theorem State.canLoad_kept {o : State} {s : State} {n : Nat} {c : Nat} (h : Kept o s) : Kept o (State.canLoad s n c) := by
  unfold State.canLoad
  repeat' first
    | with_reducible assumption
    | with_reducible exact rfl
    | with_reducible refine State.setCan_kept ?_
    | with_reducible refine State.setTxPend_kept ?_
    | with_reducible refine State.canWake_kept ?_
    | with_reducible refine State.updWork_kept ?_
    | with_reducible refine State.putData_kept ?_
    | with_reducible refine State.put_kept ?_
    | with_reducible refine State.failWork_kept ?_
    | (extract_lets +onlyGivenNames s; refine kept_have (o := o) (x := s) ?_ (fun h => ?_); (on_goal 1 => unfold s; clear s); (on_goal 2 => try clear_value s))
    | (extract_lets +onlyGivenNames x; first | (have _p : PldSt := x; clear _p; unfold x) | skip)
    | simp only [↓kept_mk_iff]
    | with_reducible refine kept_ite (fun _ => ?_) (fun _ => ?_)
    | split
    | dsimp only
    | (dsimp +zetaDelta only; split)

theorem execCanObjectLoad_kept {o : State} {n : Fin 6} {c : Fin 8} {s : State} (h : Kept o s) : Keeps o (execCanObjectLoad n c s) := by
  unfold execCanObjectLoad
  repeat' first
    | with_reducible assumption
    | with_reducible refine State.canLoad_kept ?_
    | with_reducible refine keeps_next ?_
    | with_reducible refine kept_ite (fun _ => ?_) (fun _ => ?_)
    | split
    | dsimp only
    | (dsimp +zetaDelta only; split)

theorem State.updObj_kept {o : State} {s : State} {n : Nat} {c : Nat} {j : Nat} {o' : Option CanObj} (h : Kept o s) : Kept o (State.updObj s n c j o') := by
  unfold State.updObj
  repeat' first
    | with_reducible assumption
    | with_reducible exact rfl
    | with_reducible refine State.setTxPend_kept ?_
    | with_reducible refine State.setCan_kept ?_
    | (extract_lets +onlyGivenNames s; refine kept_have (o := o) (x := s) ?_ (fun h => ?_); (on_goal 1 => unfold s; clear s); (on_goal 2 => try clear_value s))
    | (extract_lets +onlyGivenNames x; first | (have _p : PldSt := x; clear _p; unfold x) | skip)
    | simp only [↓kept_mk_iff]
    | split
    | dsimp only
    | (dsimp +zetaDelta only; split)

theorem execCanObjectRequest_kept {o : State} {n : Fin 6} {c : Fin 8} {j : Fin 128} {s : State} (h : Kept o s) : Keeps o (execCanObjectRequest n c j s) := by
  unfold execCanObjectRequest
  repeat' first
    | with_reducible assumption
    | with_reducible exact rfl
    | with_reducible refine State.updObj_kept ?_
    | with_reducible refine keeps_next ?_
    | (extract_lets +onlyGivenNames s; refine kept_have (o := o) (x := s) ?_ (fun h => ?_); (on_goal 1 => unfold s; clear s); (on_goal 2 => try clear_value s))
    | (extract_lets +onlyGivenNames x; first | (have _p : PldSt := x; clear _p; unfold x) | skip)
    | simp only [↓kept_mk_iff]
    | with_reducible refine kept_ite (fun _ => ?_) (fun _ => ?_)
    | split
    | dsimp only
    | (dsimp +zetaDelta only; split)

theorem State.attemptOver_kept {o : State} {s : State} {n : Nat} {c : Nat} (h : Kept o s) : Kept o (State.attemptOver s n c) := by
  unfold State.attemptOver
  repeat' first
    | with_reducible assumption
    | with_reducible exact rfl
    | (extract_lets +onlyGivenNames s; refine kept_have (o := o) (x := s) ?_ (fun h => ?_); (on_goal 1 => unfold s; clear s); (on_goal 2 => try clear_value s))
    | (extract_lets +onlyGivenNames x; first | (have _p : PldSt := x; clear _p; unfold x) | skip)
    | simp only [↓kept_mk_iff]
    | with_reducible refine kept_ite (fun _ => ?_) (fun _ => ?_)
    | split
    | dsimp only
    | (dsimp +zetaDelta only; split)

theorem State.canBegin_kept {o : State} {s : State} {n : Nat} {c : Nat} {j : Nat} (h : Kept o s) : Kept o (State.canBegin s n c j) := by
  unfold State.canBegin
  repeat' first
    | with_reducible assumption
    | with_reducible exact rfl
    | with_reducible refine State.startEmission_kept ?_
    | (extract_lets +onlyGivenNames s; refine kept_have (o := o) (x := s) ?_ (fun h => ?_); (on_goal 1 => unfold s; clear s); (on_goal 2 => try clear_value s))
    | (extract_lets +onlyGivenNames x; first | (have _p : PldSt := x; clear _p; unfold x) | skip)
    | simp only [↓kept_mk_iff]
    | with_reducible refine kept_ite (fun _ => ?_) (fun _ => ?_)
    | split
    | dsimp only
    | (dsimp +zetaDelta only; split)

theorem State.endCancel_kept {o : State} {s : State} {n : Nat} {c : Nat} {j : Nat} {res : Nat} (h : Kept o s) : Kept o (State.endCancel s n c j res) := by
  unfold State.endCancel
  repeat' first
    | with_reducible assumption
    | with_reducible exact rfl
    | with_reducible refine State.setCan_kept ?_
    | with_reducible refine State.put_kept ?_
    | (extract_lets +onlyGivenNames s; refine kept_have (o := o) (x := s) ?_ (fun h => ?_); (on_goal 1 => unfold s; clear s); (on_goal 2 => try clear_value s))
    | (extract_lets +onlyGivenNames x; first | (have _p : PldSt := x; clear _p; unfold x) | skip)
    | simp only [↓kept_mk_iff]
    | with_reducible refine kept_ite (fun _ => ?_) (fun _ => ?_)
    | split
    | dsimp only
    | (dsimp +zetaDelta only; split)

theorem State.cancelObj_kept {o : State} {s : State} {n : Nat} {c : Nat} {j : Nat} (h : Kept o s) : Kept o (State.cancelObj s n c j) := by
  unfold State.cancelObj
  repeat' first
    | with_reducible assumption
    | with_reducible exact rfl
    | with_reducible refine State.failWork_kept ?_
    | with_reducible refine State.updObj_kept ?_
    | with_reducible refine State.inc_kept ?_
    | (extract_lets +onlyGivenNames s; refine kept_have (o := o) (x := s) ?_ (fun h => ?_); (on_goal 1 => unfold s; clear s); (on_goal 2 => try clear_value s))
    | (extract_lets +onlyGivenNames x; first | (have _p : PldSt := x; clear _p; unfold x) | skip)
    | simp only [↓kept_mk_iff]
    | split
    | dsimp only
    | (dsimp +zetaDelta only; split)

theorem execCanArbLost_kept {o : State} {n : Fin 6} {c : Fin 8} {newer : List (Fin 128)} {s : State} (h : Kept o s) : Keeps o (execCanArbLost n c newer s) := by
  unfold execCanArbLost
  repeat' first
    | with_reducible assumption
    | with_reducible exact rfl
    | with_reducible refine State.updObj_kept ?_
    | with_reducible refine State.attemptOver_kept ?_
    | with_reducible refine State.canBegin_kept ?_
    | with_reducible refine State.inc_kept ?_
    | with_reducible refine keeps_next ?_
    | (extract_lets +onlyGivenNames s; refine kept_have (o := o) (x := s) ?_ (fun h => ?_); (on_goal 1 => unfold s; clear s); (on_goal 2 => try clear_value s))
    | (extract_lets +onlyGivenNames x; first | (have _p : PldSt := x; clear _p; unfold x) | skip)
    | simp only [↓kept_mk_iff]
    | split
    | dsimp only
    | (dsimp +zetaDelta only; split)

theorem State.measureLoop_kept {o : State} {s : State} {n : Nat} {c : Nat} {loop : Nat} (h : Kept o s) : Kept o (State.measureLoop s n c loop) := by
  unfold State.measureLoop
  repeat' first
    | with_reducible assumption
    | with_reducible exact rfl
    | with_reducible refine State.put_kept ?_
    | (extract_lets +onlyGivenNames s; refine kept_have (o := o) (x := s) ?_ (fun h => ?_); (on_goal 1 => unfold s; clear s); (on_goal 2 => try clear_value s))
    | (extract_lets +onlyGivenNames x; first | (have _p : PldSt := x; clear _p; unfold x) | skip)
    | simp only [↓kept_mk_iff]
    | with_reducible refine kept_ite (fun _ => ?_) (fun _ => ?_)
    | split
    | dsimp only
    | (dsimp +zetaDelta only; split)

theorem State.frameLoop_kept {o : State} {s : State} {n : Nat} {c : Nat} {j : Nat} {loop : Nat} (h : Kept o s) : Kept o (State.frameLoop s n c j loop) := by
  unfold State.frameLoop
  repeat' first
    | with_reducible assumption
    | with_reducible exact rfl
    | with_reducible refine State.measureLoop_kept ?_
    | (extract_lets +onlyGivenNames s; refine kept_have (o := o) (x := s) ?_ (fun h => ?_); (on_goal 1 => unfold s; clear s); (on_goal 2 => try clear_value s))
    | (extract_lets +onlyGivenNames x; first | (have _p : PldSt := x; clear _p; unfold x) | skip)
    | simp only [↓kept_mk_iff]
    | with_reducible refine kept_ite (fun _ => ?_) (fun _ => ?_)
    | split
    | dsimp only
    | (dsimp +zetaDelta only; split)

### TASK TO CARRY OUT
Check every line above for the string "execCanArbLost" and state how many have it, with no other words.

### SOLVED PROBLEM
2